▸ **Assignment**
Could you return every line of the records below that contains the word "verified"?

(Dataset entries)

/-- A fenced quad comes back, to the partition that it left if it left one (R513). -/
def execReadmit (_ : Master) (s : State) : Out :=
  whenBusy s (fun s =>
    let q := (s.arg 0).toNat
    if 64 ≤ q ∨ !(s.quad q).fenced then s.conclude 2 0#64
    else s.carryOut (fun s =>
      match (s.quad q).owner with
      | some pn =>
        let s1 := s.takeIn pn q
        (s1.setPart pn { s1.part pn with quads := (s1.part pn).quads ||| (1#64 <<< q) }).conclude 0 0#64
      | none =>
        let s1 := s.takeIn 0 q
        (s1.setQuad q { s1.quad q with owner := none }).conclude 0 0#64))

/-- The physical address of sub-block b of a gazetteer entry. -/
def GzEntry.subPa (e : GzEntry) (b : Nat) : Nat := (if e.tier.getLsbD b then e.t1base else e.t0base) + b * 2 ^ 21

/-- Does a valid entry mark a sub-block resident for which p holds, given its tier and its address? -/
def State.residentAny (s : State) (p : Bool → Nat → Bool) : Bool :=
  s.gz.any (fun e => e.2.perm.getLsbD 2 && (List.range 128).any (fun b =>
    e.2.resid.getLsbD b && p (e.2.tier.getLsbD b) (e.2.subPa b)))

def execRetiresb (_ : Master) (s : State) : Out :=
  whenBusy s (fun s =>
    let a := (s.arg 0).toNat
    if a % 2 ^ 21 ≠ 0 ∨ 2 ^ 50 ≤ a then s.conclude 2 0#64
    else if s.residentAny (fun _ x => x == a) then s.conclude 3 0#64
    else s.carryOut (fun s => (s.onHub (fun h => { h with
      retiredSb := if h.retiredSb.contains a then h.retiredSb else h.retiredSb ++ [a] })).conclude 0 0#64))

/-- RETIRECH: a sub-block of a tier and a sheet lies on every channel of that tier and sheet (R20); one of the host or of a peer
lies on none. -/
def execRetirech (_ : Master) (s : State) : Out :=
  whenBusy s (fun s =>
    let sheet := (s.arg 0).toNat
    let kind := bitsAt (s.arg 1).toNat 0 8
    let ctl := bitsAt (s.arg 1).toNat 8 8
    if 4 ≤ sheet ∨ 2 ≤ kind ∨ (if kind = 0 then 12 else 4) ≤ ctl ∨ 2 ^ 16 ≤ (s.arg 1).toNat then s.conclude 2 0#64
    else if s.residentAny (fun t1 a => targetOf a == 0 && t1 == decide (kind = 1) && homeOf a == sheet) then
      s.conclude 3 0#64
    else
      let c := (sheet, kind, ctl)
      s.carryOut (fun s => (s.onHub (fun h => { h with
        retiredCh := if h.retiredCh.contains c then h.retiredCh else h.retiredCh ++ [c] })).conclude 0 0#64))

/-- A port trained: a lane that fails is replaced by the spare, and a second one leaves 4 lanes (R504; log 29). -/
def State.trainPort (s : State) (k : Nat) : State :=
  match s.flaw with
  | (false, s1) => s1.onPort k (fun _ => ⟨true, 8, false⟩)
  | (true, s1) =>
    match s1.flaw with
    | (false, s2) => s2.onPort k (fun _ => ⟨true, 8, true⟩)
    | (true, s2) => s2.onPort k (fun _ => ⟨true, 4, true⟩)

def execLinks (_ : Master) (s : State) : Out :=
  whenBusy s (fun s =>
    let m := (s.arg 0).toNat
    if 2 ^ 16 ≤ m then s.conclude 2 0#64
    else s.carryOutStep 6 (fun s =>
      let s1 := (List.range 16).foldl (fun s k => if bitAt m k then s.trainPort k else s) s
      (s1.onHub (fun h => { h with stage := h.linked })).conclude 0 0#64))

/-! ## Power and bring-up (R514, R515) -/

/-- Does an event come from outside the module, or belong to the physical function, so that it outlives P3? -/
def outlives (i : Instr) : Bool :=
  match i with
  | .heartbeat _ => true
  | .ownershipWrite _ _ => true
  | .modidWrite _ _ => true
  | .registerWrite _ _ _ _ => true
  | .requestComplete => true
  | .takeoverExpiry => true
  | .imageSwitch _ _ => true
  | .spdmGetMeasurements => true
  | .spdmChallenge _ => true
  | .spdmKeyExchange _ => true
  | .pldmMonitoring => true
  | .pldmFirmwareUpdate _ _ _ => true
  | .auxPowerUp _ => true
  | .mainPowerUp _ _ => true
  | _ => false

/-- Power state P3: only auxiliary power is left. What is behind it keeps its values: the physical function's registers and
the images, which the Buloth port reaches (R507, R508); the memories of the host and of peers are not the module's. -/
def State.powerOff (s : State) : State :=
  let away := fun (k : Nat) => targetOf k == 1 || targetOf k == 2
  { State.reset with
    mem := { State.reset.mem with cells := s.mem.cells.filter (fun c => away c.1), poison := s.mem.poison.filter away }
    hub := { Hub.reset with pf := s.hub.pf, stage := 1, images := s.hub.images }
    cycle := s.cycle, fresh := s.fresh, sched := s.sched, outbox := s.outbox, flaws := s.flaws
    inputs := s.inputs.filter outlives
    timers := s.timers.filter outlives }

/-- A failed channel as RETIRECH names it, by 16·sheet + number, the GDDR-7 channels first (R20). -/
def channelOf (k : Nat) : Nat × Nat × Nat := if k % 16 < 12 then (k / 16, 0, k % 16) else (k / 16, 1, k % 16 - 12)

/-- Bring-up steps 2 to 5 (R515): the images are verified; the links and then the memory trained, with the bad channels
retired; the replicas and scratchpads zeroed and the slots EMPTY; the PCIe link trained. ok2, ok3 and ok5 tell which steps
succeed; a failure stops the sequence and is logged on the Buloth port, since no PF log can be reached yet. -/
def State.bringUp (s : State) (ok2 ok3 ok5 : Bool) (bad : List Nat) : State :=
  let at_ := fun (s : State) (n : Nat) => s.onHub (fun h => { h with stage := n })
  if !ok2 then (at_ s 1).emit (.bringUpFailed 2)
  else if !ok3 then (at_ s 2).emit (.bringUpFailed 3)
  else
    let s1 := s.onHub (fun h => { h with stage := 4, retiredCh := bad.map channelOf })
    let s2 := (Table.keys s1.cores).foldl (fun s k => s.setCore k { s.core k with spad := [] }) { s1 with gz := [] }
    let s3 := (Table.keys s2.quads).foldl (fun s k => s.setQuad k { s.quad k with slots := [] }) s2
    if !ok5 then s3.emit (.bringUpFailed 5) else s3.onHub (fun h => { h with stage := 5, power := 0 })

/-- Main power comes up after auxiliary power; whether steps 3 and 5 succeed, the flaws tell (log 29). -/
def execMainPowerUp (ok : Bool) (bad : List Nat) (s : State) : Out :=
  if s.hub.stage = 0 ∨ s.hub.power ≠ 3 then .next s
  else
    let f3 := s.flaw
    let f5 := f3.2.flaw
    .next (f5.2.bringUp ok (!f3.1) (!f5.1) bad)

/-- The channels that fail when memory is trained, as the flaws tell (R515; log 29). -/
def State.badChannels (s : State) : List Nat × State :=
  (List.range 64).foldl (fun a k =>
    let f := a.2.flaw
    (if f.1 then a.1 ++ [k] else a.1, f.2)) ([], s)

/-- A transition out of P3 at the owner's request brings main power up through the same steps (R514, R515); where one fails
the request fails, and the module stays in P3. -/
def State.powerUp (s : State) (k : Nat) : State :=
  let f2 := s.flaw
  let f3 := f2.2.flaw
  let f5 := f3.2.flaw
  let b := f5.2.badChannels
  let s1 := b.2.bringUp (!f2.1) (!f3.1) (!f5.1) b.1
  if s1.hub.power = 3 then s1.conclude 7 0#64
  else (s1.onHub (fun h => { h with power := k })).conclude 0 0#64

/-- POWER (R514). -/
def execPower (_ : Master) (s : State) : Out :=
  whenBusy s (fun s =>
    let k := (s.arg 0).toNat
    if 4 ≤ k then s.conclude 2 0#64
    else if k = 3 then (if s.hub.power = 3 then s else s.powerOff).conclude 0 0#64
    else if s.hub.power = 3 then s.powerUp k
    else s.carryOut (fun s => (s.onHub (fun h => { h with power := k })).conclude 0 0#64))

/-- Auxiliary power comes up, and with it the hub; the takeover timer runs from then on while the host is the owner (R500). -/
def execAuxPowerUp (ok : Bool) (s : State) : Out :=
  if s.hub.stage ≠ 0 then .next s
  else if ok then
    let s1 := s.onHub (fun h => { h with stage := 1 })
    .next (if s1.hub.owns .host then s1.restartTimer else s1)
  else .next (s.emit (.bringUpFailed 1))

/-! ## Images, measurements and telemetry (R507, R508, R510, R512) -/

/-- An image slot pair. -/
def Hub.image (h : Hub) (u : Nat) : Image := Table.get h.images Image.reset u

/-- A verified image in a unit's inactive slot; the unit switches at its next idle point. -/
def State.install_ (s : State) (u version : Nat) : State :=
  let i := s.hub.image u
  let i1 := if i.active then { i with versionA := version, pending := true } else { i with versionB := version, pending := true }
  (s.onHub (fun h => { h with images := Table.set h.images Image.reset u i1 })).timer
    (.imageSwitch u (decide (Config.choice s.fresh 1 % 2 = 0)))

/-- UPDATE: whether the image verifies and which version it names, the spec leaves open (log 10). -/
def execUpdate (_ : Master) (s : State) : Out :=
  whenBusy s (fun s =>
    let u := (s.arg 0).toNat
    let v := Config.digest s.fresh
    if Config.choice s.fresh 0 % 2 = 0 then s.carryOut (fun s => (s.install_ u v.toNat).conclude 0 v)
    else s.conclude 6 0#64)

/-- The switch to an updated image; one that fails its first start gives way to the previous one. -/
def execImageSwitch (unit : Nat) (ok : Bool) (s : State) : Out :=
  let i := s.hub.image unit
  let i1 : Image := { i with active := if i.pending && ok then !i.active else i.active, pending := false }
  .next (s.onHub (fun h => { h with images := Table.set h.images Image.reset unit i1 }))

/-- An image that PLDM for Firmware Update brings is installed only if it verifies. -/
def execPldmFirmwareUpdate (unit version : Nat) (ok : Bool) (s : State) : Out :=
  .next (if ok && decide (1 ≤ s.hub.stage) then s.install_ unit version else s)

def execSpdmGetMeasurements (s : State) : Out :=
  .next (if 1 ≤ s.hub.stage then s.emit (.spdm 0 (Config.digest (3 * s.fresh))) else s)
def execSpdmChallenge (_ : BitVec 256) (s : State) : Out :=
  .next (if 1 ≤ s.hub.stage then s.emit (.spdm 1 (Config.digest (3 * s.fresh + 1))) else s)
def execSpdmKeyExchange (_ : BitVec 256) (s : State) : Out :=
  .next (if 1 ≤ s.hub.stage then s.emit (.spdm 2 (Config.digest (3 * s.fresh + 2))) else s)

/-- Telemetry: the count of records bound for the PF log (R499), and board values. -/
def execPldmMonitoring (s : State) : Out :=
  .next (if 1 ≤ s.hub.stage then s.emit (.pldm [s.hub.pf.logCount, Config.telemetry s.fresh]) else s)

/-! ## SEIZE and HANDBACK (R508) -/

def execSeize (s : State) : Out :=
  whenBusy s (fun s =>
    if s.hub.owns .host && !s.hub.pf.expired then s.conclude 1 0#64
    else ((s.onPf (fun p => { p with owner := 1#1, seized := p.seized || p.expired })).stopTimer).conclude 0 0#64)

def execHandback (s : State) : Out :=
  whenBusy s (fun s =>
    if s.hub.owns .host then s.conclude 1 0#64
    else
      ((s.onPf (fun p => { p with owner := 0#1, seized := false, expired := false })).restartTimer).conclude 0 0#64)

end

end Sys2Proof.Machine
end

▸ **Solution**
/-- Bring-up steps 2 to 5 (R515): the images are verified; the links and then the memory trained, with the bad channels
/-- A verified image in a unit's inactive slot; the unit switches at its next idle point. -/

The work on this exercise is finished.